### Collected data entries

----------

-- ==== Sys2Proof/Certificates/Slice0/Obligations.lean ====
section
/-! DEFINITION. The statements for the provers, family by family of the opcode table. `Does c s p` says that the command runs
to a next state of which `p` holds; `mayWrite` that the page admits the requester (R539). -/

open Sys2Proof Sys2Proof.Machine

/-- For every command and state, a step with the command at the front of the queue is that command's effect on the state with
the queue's rest. The queue (log 1) and the second clause (log 2), that with nothing waiting the step is one tick of the clock, are
the model's choice. -/
def Obligations.StepRunsTheFrontCommand : Prop :=
  (∀ (c : Instr) (rest : List Instr) (s : State), s.pending = c :: rest → step s = exec c { s with pending := rest }) ∧
  (∀ s : State, s.pending = [] → step s = .next s.tick)

/-- For every command, with any operands, and every state there is a next state: the block never stops. -/
def Obligations.EveryCommandRuns : Prop := ∀ (c : Instr) (s : State), ∃ t, exec c s = .next t

/-- After reset the tick counter is 0 and no command waits; phase is FREE, no port is up, the power mode is STANDBY, RELEASE_US is
10, INJ_SAFE is 1 and K_E8 is 1,000 as their pages give; memory and the register table list nothing and are in canonical form. -/
def Obligations.ResetStateIsAsThePagesGive : Prop :=
  State.reset.now = 0 ∧ State.reset.pending = [] ∧ State.reset.lock = 0 ∧ State.reset.mode = 0 ∧
  (∀ p < 24, State.reset.portUp p = false) ∧ State.reset.rd F.CAP_FAST_RELEASE_US = 10 ∧
  State.reset.rd F.MCOL_CTRL_INJ_SAFE = 1 ∧ State.reset.rd F.EST_CAP_K_E8 = 1000 ∧ State.reset.mem = [] ∧
  State.reset.canonical

/-- From any state in which the keys of memory and of the register table rise strictly and no entry equals what its key reads as
unlisted (a byte 0, a register its Reset value), a step leads to a state of which this holds again: equal contents stay equal data,
whatever command runs. -/
def Obligations.StepKeepsCanonical : Prop := ∀ s t : State, s.canonical → step s = .next t → t.canonical

/-- An autonomous wrap begins the next step with the accumulator at 0 and the number of a pending STEP_SET, or the next one. An
expected mark that does not come in LOCKED, in a step a wrap began, past the window, counts MISS with event 0xB002 and gives HOLDOVER
with HOLD_STEPS 1; otherwise none is missed. A lapse of the active source re-selects it. A filtered edge of STEP_IN of the chosen sense is a mark of source PIN, and an edge of the other
sense is none. COMMIT sets COMMIT_PEND, REACQUIRE is held, FORCE_FREE in another state gives FREE, PROF_CLEAR clears the profile,
and STEP_SET waits for the next step start.
Where a clause rests on a corner that the spec leaves open, it states the choice of the model: logs 16 and 17.
Completion is stated here of: autonomousWrap, expectedMarkMiss, activeSourceLapse, stepInEdge, phaseCtrlCommit,
phaseCtrlReacquire, phaseCtrlForceFree, phaseCtrlProfClear, phaseStepSetWrite. -/
def Obligations.StepStartsMarksAndControls : Prop :=
  (∀ s : State, Does .autonomousWrap s (fun t => t.phase.acc = 0 ∧ t.phase.byMark = false ∧
    (s.phase.pendStep = none → t.phase.step = (s.phase.step + 1) % 2 ^ 32) ∧
    (∀ n, s.phase.pendStep = some n → t.phase.step = n % 2 ^ 32 ∧ t.phase.pendStep = none))) ∧
  (∀ s : State, s.lock = 2 → s.phase.byMark = false → s.rd F.PHASE_WINDOW_WIN < s.angle →
    Does .expectedMarkMiss s (fun t => t.lock = 3 ∧ t.rd F.PHASE_STATUS_HOLD_STEPS = 1 ∧
      t = ((((s.incSat F.PHASE_COUNTS_MISS).phaseEvent F.PHASE_EVENTS_MISS).event 0xA0 0xB002).setLock 3).wr
        F.PHASE_STATUS_HOLD_STEPS 1)) ∧
  (∀ s : State, s.lock ≠ 2 ∨ s.phase.byMark = true ∨ s.angle ≤ s.rd F.PHASE_WINDOW_WIN →
    exec .expectedMarkMiss s = .next s) ∧
  (∀ s : State, Does .activeSourceLapse s (fun t => t.rd F.PHASE_STATUS_ACTIVE_SRC = s.srcPick)) ∧
  (∀ (rising : Bool) (s : State),
    (s.rd F.PHASE_STEP_IO_IN_EDGE = b2n (!rising) →
      exec (.stepInEdge rising) s = .next (s.markIn 4 (s.now - s.rd F.PHASE_STEP_IO_IN_FILTER) none none)) ∧
    (s.rd F.PHASE_STEP_IO_IN_EDGE = b2n rising → exec (.stepInEdge rising) s = .next s)) ∧
  (∀ (r : Req) (s : State), s.mayWrite r F.PHASE_CTRL_COMMIT →
    Does (.phaseCtrlCommit r) s (fun t => t.rd F.PHASE_CTRL_COMMIT = 1 ∧ t.rd F.PHASE_STATUS_COMMIT_PEND = 1 ∧ s.onlyRegs t ∧
      s.regsBut t (fun k => k = F.PHASE_CTRL_COMMIT.key ∨ k = F.PHASE_STATUS_COMMIT_PEND.key)) ∧
    Does (.phaseCtrlReacquire r) s (fun t => t.rd F.PHASE_CTRL_REACQUIRE = 1 ∧ s.onlyRegs t ∧
      s.regsBut t (fun k => k = F.PHASE_CTRL_REACQUIRE.key)) ∧
    Does (.phaseCtrlForceFree r) s (fun t => t.lock = 0 ∧ t.phase.run = []) ∧
    Does (.phaseCtrlProfClear r) s (fun t => t.rd F.PROF_STATUS_PROF_STEPS = 0 ∧ t.rd F.PROF_STATUS_PROF_PERIOD = 0 ∧
      (∀ i < 64, t.reg (F.PROF_BIN_BIN0.i i).key = 0) ∧ t.rd F.PHASE_STATUS_PROF_VALID = 0)) ∧
  (∀ (r : Req) (value : BitVec 32) (s : State), s.mayWrite r F.PHASE_STEP_SET_STEP →
    exec (.phaseStepSetWrite r value) s = .next { s with phase := { s.phase with pendStep := some value.toNat } })

/-- A firing leaves the queue that it headed, sets its bit of PHEV_FIRED unless its step has ended, and takes its action; with none
due nothing happens. A segment start ends the preference of an OP_PREF action, and the arbiter evaluates. A broadcast whose check is
good gives each frond a valid copy of the accumulator, the step number and the lock state; a frond whose check fails, by itself or by
injection, keeps its copy and sets ERR_STATUS bit 1 or 2 of PHASE. A copy that becomes invalid sets ERR_STATUS bit 3 of the frond's
collector. The STEP_OUT pulse ends.
Where a clause rests on a corner that the spec leaves open, it states the choice of the model: logs 16 and 17.
Completion is stated here of: phaseEventFire, segmentStart, phaseBroadcast, frondCopyInvalid, stepOutPulseEnd. -/
def Obligations.EventTableFiresAndCopiesFollow : Prop :=
  (∀ (q : Firing) (rest : List Firing) (s : State), s.phase.queue = q :: rest → q.ended = false →
    exec .phaseEventFire s = .next
      ((({ s with phase := { s.phase with queue := rest } }).setBit F.PHEV_FIRED_FIRED q.entry).evtAction q)) ∧
  (∀ (q : Firing) (rest : List Firing) (s : State), s.phase.queue = q :: rest → q.ended = true →
    exec .phaseEventFire s = .next (({ s with phase := { s.phase with queue := rest } }).evtAction q)) ∧
  (∀ s : State, s.phase.queue = [] → exec .phaseEventFire s = .next s) ∧
  (∀ s : State, exec .segmentStart s = .next ({ s with phase := { s.phase with opPref := none } }).arbBoth) ∧
  (∀ (goodA goodB : Bool) (s : State),
    s.copyNow.valid = true ∧ s.copyNow.acc = s.phase.acc ∧ s.copyNow.step = s.phase.step ∧ s.copyNow.lock = s.lock ∧
    Does (.phaseBroadcast goodA goodB) s (fun t =>
      t.phase = { s.phase with copyA := t.phase.copyA, copyB := t.phase.copyB } ∧
      t.phase.copyA = (if goodA && !s.armed 0xA0 1 then s.copyNow else s.phase.copyA) ∧
      t.phase.copyB = (if goodB && !s.armed 0xA0 2 then s.copyNow else s.phase.copyB) ∧
      (goodA = false ∨ s.armed 0xA0 1 = true → bitOf (t.rd (errStatus 0xA0)) 1 = true) ∧
      (goodB = false ∨ s.armed 0xA0 2 = true → bitOf (t.rd (errStatus 0xA0)) 2 = true)) ∧
    (goodA = true → goodB = true → s.armed 0xA0 1 = false → s.armed 0xA0 2 = false → exec (.phaseBroadcast goodA goodB) s =
      .next { s with phase := { s.phase with copyA := s.copyNow, copyB := s.copyNow } })) ∧
  (∀ (f : Frond) (s : State), Does (.frondCopyInvalid f) s (fun t =>
    (t.copyOf f).valid = false ∧ t.copyOf f.other = s.copyOf f.other ∧
    bitOf (t.rd (errStatus (frondPg f 0x108))) 3 = true)) ∧
  (∀ s : State, exec .stepOutPulseEnd s = .next { s with phase := { s.phase with stepOut := false } })

/-- A reading in range is shown as TEMP; one within the threshold of a recent calibration does no more, one beyond it makes the
array STALE, and any reading one whose calibration is older than 600 s; a reading out of range sets ERR_STATUS bit 4 and ends the
array's trigger. An interval gives every ready tile that
rotates its trigger, and a READY spare with a trigger takes the target's slot. A copy ends in CAL with the target's active bank,
or restarts with ERR_STATUS bit 0 at a parity error, injected or not. A calibration that passes makes the spare READY with CAL_TEMP and PASS, the first that fails makes it
FAIL with ERR_STATUS bit 1. A tile without a spare calibrates in place. A full calibration starts in an open window, which
puts every tile but a fenced one in CAL, and ends; requested elsewhere it waits. The self-test is begun for the frond, now, before the
next COPY or on each slot, and a passing spare is IDLE again, a passing slot's test followed by the next. A trigger held too long sets
ERR_STATUS bit 5.
Where a clause rests on a corner that the spec leaves open, it states the choice of the model: logs 23 and 26.
Completion is stated here of: arrayTempSample, acalIntervalExpire, spareRotation, spareCopyDone, spareCalDone, rotTimeout,
inPlaceCalibration, acalFullCalReq, fullCalibrationDone, acalBistReq, arrayBistDone. -/
def Obligations.ArraysCalibrateAndRotate : Prop :=
  (∀ (f : Frond) (t : Fin 132) (a : Fin 5) (temp : BitVec 16) (s u : State),
    u = s.wr (af F.ARR_STATUS_TEMP f t.val a.val) temp.toNat →
    (u.drifted f t.val a.val = false → s.now - Sparse.get (fun _ => 0) (s.tile f t.val).calAt a.val ≤ 600 * 250000000 →
      exec (.arrayTempSample f t a temp true) s = .next u) ∧
    (u.drifted f t.val a.val = true → Does (.arrayTempSample f t a temp true) s (fun v =>
      v.rd (af F.ARR_STATUS_STALE f t.val a.val) = 1 ∧ v.rd (af F.ARR_STATUS_TEMP f t.val a.val) = temp.toNat)) ∧
    (∀ inRange : Bool, s.calOld f t.val a.val = true → Does (.arrayTempSample f t a temp inRange) s (fun v =>
      v.rd (af F.ARR_STATUS_STALE f t.val a.val) = 1)) ∧
    Does (.arrayTempSample f t a temp false) s (fun v => bitOf (v.tile f t.val).sensorBad a.val = true ∧
      bitOf (v.rd (errStatus (tilePage f t.val))) 4 = true)) ∧
  (∀ (f : Frond) (s : State),
    (s.rd (acf F.ACAL_CTRL_PHASE_ONLY f) = 1 → exec (.acalIntervalExpire f) s = .next s) ∧
    (s.rd (acf F.ACAL_CTRL_PHASE_ONLY f) = 0 → Does (.acalIntervalExpire f) s (fun v => ∀ p < 132,
      s.rot f p ≠ 6 → s.tileState f p = 2 → s.rotOn f p = true → (v.tile f p).trigger = true))) ∧
  (∀ (f : Frond) (t : Fin 132) (s : State), s.rot f t.val = 3 → (s.tile f t.val).trigger = true →
    s.rd (tf F.ARR_SLOT_TARGET f t.val) < 4 → Does (.spareRotation f t) s (fun v =>
      v.slotArr f t.val (s.rd (tf F.ARR_SLOT_TARGET f t.val)) = s.spareArr f t.val ∧
      v.spareArr f t.val = s.slotArr f t.val (s.rd (tf F.ARR_SLOT_TARGET f t.val)) ∧ (v.tile f t.val).trigger = false ∧
      v.rot f t.val = (if (s.tile f t.val).bist then 5 else 0) ∧ v.mem = s.mem)) ∧
  (∀ (f : Frond) (t : Fin 132) (s : State), s.rot f t.val = 1 →
    (s.armed (tilePage f t.val) 0 = false → Does (.spareCopyDone f t false) s (fun v => v.rot f t.val = 2 ∧
      v.rd (af F.ARR_STATUS_ACTIVE_BANK f t.val (s.spareArr f t.val)) = s.rd (af F.ARR_STATUS_ACTIVE_BANK f t.val
        (s.slotArr f t.val (s.rd (tf F.ARR_SLOT_TARGET f t.val)))))) ∧
    (∀ parity : Bool, parity = true ∨ s.armed (tilePage f t.val) 0 = true → Does (.spareCopyDone f t parity) s (fun v =>
      v.rot f t.val = 1 ∧ bitOf (v.rd (errStatus (tilePage f t.val))) 0 = true))) ∧
  (∀ (f : Frond) (t : Fin 132) (res : CalResult) (s : State), s.rot f t.val = 2 → s.rd (acf F.ACAL_CTRL_CAL_GATE f) = 0 →
    (s.tile f t.val).verifyOnly = false → s.spareArr f t.val < 5 →
    (s.calPass f res = true → Does (.spareCalDone f t res) s (fun v => v.rot f t.val = 3 ∧
      v.rd (af F.ARR_CAL_RES_PASS f t.val (s.spareArr f t.val)) = 1 ∧
      v.rd (af F.ARR_STATUS_CAL_TEMP f t.val (s.spareArr f t.val)) = s.rd (af F.ARR_STATUS_TEMP f t.val (s.spareArr f t.val)) ∧
      Sparse.get (fun _ => 0) (v.tile f t.val).calFails (s.spareArr f t.val) = 0)) ∧
    (s.calPass f res = false → Sparse.get (fun _ => 0) (s.tile f t.val).calFails (s.spareArr f t.val) = 0 →
      Does (.spareCalDone f t res) s (fun v => v.rot f t.val = 4 ∧
        v.rd (af F.ARR_CAL_RES_PASS f t.val (s.spareArr f t.val)) = 0 ∧
        bitOf (v.rd (errStatus (tilePage f t.val))) 1 = true))) ∧
  (∀ (f : Frond) (t : Fin 132) (slot : Fin 4) (res : CalResult) (s : State), s.rot f t.val = 6 →
    ((s.tile f t.val).ipSlot = some slot.val ∨ ((s.tile f t.val).ipSlot = none ∧
      s.rd (af F.ARR_STATUS_TEMP_TRIG f t.val (s.slotArr f t.val slot.val)) = 1 ∧ s.calGateOpen f = true)) →
    s.calPass f res = true → s.slotArr f t.val slot.val < 5 → Does (.inPlaceCalibration f t slot res) s (fun v =>
      (v.tile f t.val).ipSlot = none ∧ v.rd (af F.ARR_STATUS_ARR_STATE f t.val (s.slotArr f t.val slot.val)) = 0 ∧
      v.rd (af F.ARR_CAL_RES_PASS f t.val (s.slotArr f t.val slot.val)) = 1 ∧
      v.rd (af F.ARR_STATUS_TEMP_TRIG f t.val (s.slotArr f t.val slot.val)) = 0)) ∧
  (∀ (r : Req) (f : Frond) (s : State), s.mayWrite r (acf F.ACAL_CTRL_FULL_CAL_REQ f) → s.calGateOpen f = true →
    s.rd (acf F.ACAL_STATUS_FULL_CAL_BUSY f) = 0 →
    Does (.acalFullCalReq r f) s (fun v => v.rd (acf F.ACAL_CTRL_FULL_CAL_REQ f) = 1 ∧
      v.rd (acf F.ACAL_STATUS_FULL_CAL_BUSY f) = 1 ∧ (∀ p < 132, s.tileState f p ≠ 4 → v.tileState f p = 1) ∧
      v.mem = s.mem)) ∧
  (∀ (r : Req) (f : Frond) (s : State), s.mayWrite r (acf F.ACAL_CTRL_FULL_CAL_REQ f) →
    s.calGateOpen f = false ∨ s.rd (acf F.ACAL_STATUS_FULL_CAL_BUSY f) = 1 →
    exec (.acalFullCalReq r f) s = .next (s.wr (acf F.ACAL_CTRL_FULL_CAL_REQ f) 1)) ∧
  (∀ (f : Frond) (bad : List (Fin 132 × Fin 5)) (s : State),
    (s.rd (acf F.ACAL_STATUS_FULL_CAL_BUSY f) = 1 → Does (.fullCalibrationDone f bad) s (fun v =>
      v.rd (acf F.ACAL_STATUS_FULL_CAL_BUSY f) = 0 ∧ v.rd (acf F.ACAL_CTRL_FULL_CAL_REQ f) = 0)) ∧
    (s.rd (acf F.ACAL_STATUS_FULL_CAL_BUSY f) = 0 → exec (.fullCalibrationDone f bad) s = .next s)) ∧
  (∀ (r : Req) (f : Frond) (s : State), s.mayWrite r (acf F.ACAL_CTRL_BIST_REQ f) →
    Does (.acalBistReq r f) s (fun v => v.rd (acf F.ACAL_CTRL_BIST_REQ f) = 1 ∧ v.rd (acf F.ACAL_STATUS_BIST_BUSY f) = 1 ∧
      ∀ p < 132, s.tileState f p ≠ 4 → (s.rot f p = 0 ∨ s.rot f p = 4 → v.rot f p = 5) ∧
        (s.rot f p = 6 → (v.tile f p).bistSlots = [0, 1, 2, 3]) ∧
        (s.rot f p ≠ 0 → s.rot f p ≠ 4 → s.rot f p ≠ 6 → (v.tile f p).bist = true ∧ v.rot f p = s.rot f p))) ∧
  (∀ (f : Frond) (t : Fin 132) (a : Fin 5) (s : State), s.rot f t.val = 5 → s.spareArr f t.val = a.val →
    Does (.arrayBistDone f t a true) s (fun v => v.rot f t.val = 0 ∧ s.onlyRegs v)) ∧
  (∀ (f : Frond) (t : Fin 132) (a : Fin 5) (k : Nat) (rest : List Nat) (s : State), s.rot f t.val ≠ 5 →
    (s.tile f t.val).bistSlots = k :: rest → s.slotArr f t.val k = a.val →
    (bitOf s.phase.testOpen 0 = true ∨ s.rd (acf F.ACAL_CTRL_SELFTEST_FORCE f) = 1 →
      Does (.arrayBistDone f t a true) s (fun v => (v.tile f t.val).bistSlots = rest)) ∧
    (bitOf s.phase.testOpen 0 = false → s.rd (acf F.ACAL_CTRL_SELFTEST_FORCE f) = 0 →
      ∀ ok : Bool, exec (.arrayBistDone f t a ok) s = .next s)) ∧
  (∀ (f : Frond) (t : Fin 132) (s : State), (s.tile f t.val).trigger = true →
    (s.rot f t.val ≠ 3 → exec (.rotTimeout f t) s = .next (s.err (tilePage f t.val) 5)) ∧
    (s.rot f t.val = 3 → exec (.rotTimeout f t) s = .next s)) ∧
  (∀ (f : Frond) (t : Fin 132) (s : State), (s.tile f t.val).trigger = false → exec (.rotTimeout f t) s = .next s)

----------

### Task objective
Extract the lines above, from the first one through the one containing "STANDBY, RELEASE_US is", and return only those, unchanged.

### Written reply
-- ==== Sys2Proof/Certificates/Slice0/Obligations.lean ====
section
/-! DEFINITION. The statements for the provers, family by family of the opcode table. `Does c s p` says that the command runs
to a next state of which `p` holds; `mayWrite` that the page admits the requester (R539). -/

open Sys2Proof Sys2Proof.Machine

/-- For every command and state, a step with the command at the front of the queue is that command's effect on the state with
the queue's rest. The queue (log 1) and the second clause (log 2), that with nothing waiting the step is one tick of the clock, are
the model's choice. -/
def Obligations.StepRunsTheFrontCommand : Prop :=
  (∀ (c : Instr) (rest : List Instr) (s : State), s.pending = c :: rest → step s = exec c { s with pending := rest }) ∧
  (∀ s : State, s.pending = [] → step s = .next s.tick)

/-- For every command, with any operands, and every state there is a next state: the block never stops. -/
def Obligations.EveryCommandRuns : Prop := ∀ (c : Instr) (s : State), ∃ t, exec c s = .next t

/-- After reset the tick counter is 0 and no command waits; phase is FREE, no port is up, the power mode is STANDBY, RELEASE_US is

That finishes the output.